= Beginning of Section =
-- ==== Sys2Proof/Tests/Slice0.lean ====
section
/-! SUPPORT. The model's own tests, their expected values taken from the spec's encodings and from
spec/95_test_vectors.md, and for every obligation with hypotheses a witness that meets them. -/

namespace Sys2Proof.Tests

open Sys2Proof Sys2Proof.Machine Sys2Proof.Claims

/-! ### Helpers -/

/-- The state an operation leads to. -/
def after (i : Instr) (s : State) : Option State :=
  match exec i s with
  | .next t => some t
  | .fault _ => none
  | .refused _ => none

/-- The state `n` steps lead to. -/
def afterSteps (n : Nat) (s : State) : Option State :=
  match Host.Core.run core n s with
  | .next t => some t
  | .fault _ => none
  | .refused _ => none

theorem run_of_afterSteps {n : Nat} {s : State} (h : (afterSteps n s).isSome = true) :
    ∃ t, Host.Core.run core n s = .next t := by
  unfold afterSteps at h
  split at h
  · exact ⟨_, by assumption⟩
  · simp at h
  · simp at h

/-- Whether the next step refuses. -/
def stepRefused (s : State) : Option Refusal :=
  match step s with
  | .refused r => some r
  | .next _ => none
  | .fault _ => none

/-- Right after reset, with `c` accepted. -/
def busyWith (c : Command) : State := accept c State.reset

/-- Right after reset, with reset still asserted. -/
def heldInReset : State := { State.reset with host := { State.reset.host with resetPin := true } }

/-- A response to the operation `op` that waits to be taken, with the given status. -/
def doneWith (op : BitVec 2) (status : BitVec 2) (takes : Bool) : State :=
  { State.reset with
    latch := { State.reset.latch with op := op }
    res := { State.reset.res with status := status }
    run := .done
    host := { State.reset.host with takes := takes } }

/-- `"39J-49L-L8T4"`, bytes of 95_test_vectors P1. -/
def delhi : List Ch := [0x33, 0x39, 0x4A, 0x2D, 0x34, 0x39, 0x4C, 0x2D, 0x4C, 0x38, 0x54, 0x34]

/-- `"39J49LL8T4"`, bytes of 95_test_vectors P2. -/
def delhiPlain : List Ch := [0x33, 0x39, 0x4A, 0x34, 0x39, 0x4C, 0x4C, 0x38, 0x54, 0x34]

/-- `"39J-4AL-LBT4"` (95_test_vectors V-X18). -/
def twoForeign : List Ch :=
  [0x33, 0x39, 0x4A, 0x2D, 0x34, 0x41, 0x4C, 0x2D, 0x4C, 0x42, 0x54, 0x34]

/-- `ENCODE 28.622788, 77.213033, 1` as 95_test_vectors P1 writes it on a binary64 port. -/
def delhiCommand : Command :=
  { header := 0b100, lat := 0x403C9F6F08CC575C, lon := 0x40534DA25529FE00, codeIn := [] }

/-- `ISVALID "39J49LL8T4"` (95_test_vectors P2, step 4). -/
def validCommand : Command := { header := 0b010, lat := 0, lon := 0, codeIn := delhiPlain }

/-- `DECODE "39J-49L-L8T4"` (95_test_vectors P1, step 2). -/
def decodeCommand : Command := { header := 0b001, lat := 0, lon := 0, codeIn := delhi }

/-- A reserved command (95_test_vectors P4, step 4). -/
def reservedCommand : Command := { header := 0b011, lat := 0, lon := 0, codeIn := [] }

/-! ### Well-formedness -/

/-- A third is no binary64 value, so no port carries it as a latitude. -/
theorem test_wellFormed_refuses_latitude :
    (Instr.encode (.fin (1 / 3)) (.fin 80) true).wellFormed = false := by decide +kernel

/-- Nor as a longitude. -/
theorem test_wellFormed_refuses_longitude :
    (Instr.encode (.fin 20) (.fin (241 / 3)) true).wellFormed = false := by decide +kernel

/-- The largest finite binary64 value is carried, and its double is not. -/
theorem test_wellFormed_range :
    (Instr.encode (.fin ((2 ^ 53 - 1) * 2 ^ 971)) .nonfinite true).wellFormed = true ∧
    (Instr.encode (.fin ((2 ^ 53 - 1) * 2 ^ 972)) .nonfinite true).wellFormed = false := by
  decide +kernel

/-! ### Decoding: the headers of 30_encoding R54, written out bit by bit -/

theorem test_decode_encode_hyph0 :
    decode .binary64 { header := 0b000, lat := 0x4034800000000000, lon := 0x4054600000000000,
                       codeIn := [] } = .ok (.encode (.fin (205 / 10)) (.fin (815 / 10)) false) := by
  decide +kernel

theorem test_decode_encode_hyph1 :
    decode .binary64 { header := 0b100, lat := 0x4043400000000000, lon := 0x4058E00000000000,
                       codeIn := [] } = .ok (.encode (.fin (77 / 2)) (.fin (199 / 2)) true) := by
  decide +kernel

theorem test_decode_decode :
    decode .binary64 { header := 0b101, lat := 0x7FF0000000000000, lon := 1, codeIn := delhi } =
      .ok (.decode delhi) := by decide +kernel

theorem test_decode_isvalid :
    decode .binary64 { header := 0b110, lat := 0, lon := 0, codeIn := [] } =
      .ok (.isvalid []) := by decide +kernel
= End of Section =
Required work: Can you repeat, word for word, every line above from the one containing "leads to. -/" down to the one containing "def doneWith (op", including both?

Answer box:
/-- The state an operation leads to. -/
def after (i : Instr) (s : State) : Option State :=
  match exec i s with
  | .next t => some t
  | .fault _ => none
  | .refused _ => none

/-- The state `n` steps lead to. -/
def afterSteps (n : Nat) (s : State) : Option State :=
  match Host.Core.run core n s with
  | .next t => some t
  | .fault _ => none
  | .refused _ => none

theorem run_of_afterSteps {n : Nat} {s : State} (h : (afterSteps n s).isSome = true) :
    ∃ t, Host.Core.run core n s = .next t := by
  unfold afterSteps at h
  split at h
  · exact ⟨_, by assumption⟩
  · simp at h
  · simp at h

/-- Whether the next step refuses. -/
def stepRefused (s : State) : Option Refusal :=
  match step s with
  | .refused r => some r
  | .next _ => none
  | .fault _ => none

/-- Right after reset, with `c` accepted. -/
def busyWith (c : Command) : State := accept c State.reset

/-- Right after reset, with reset still asserted. -/
def heldInReset : State := { State.reset with host := { State.reset.host with resetPin := true } }

/-- A response to the operation `op` that waits to be taken, with the given status. -/
def doneWith (op : BitVec 2) (status : BitVec 2) (takes : Bool) : State :=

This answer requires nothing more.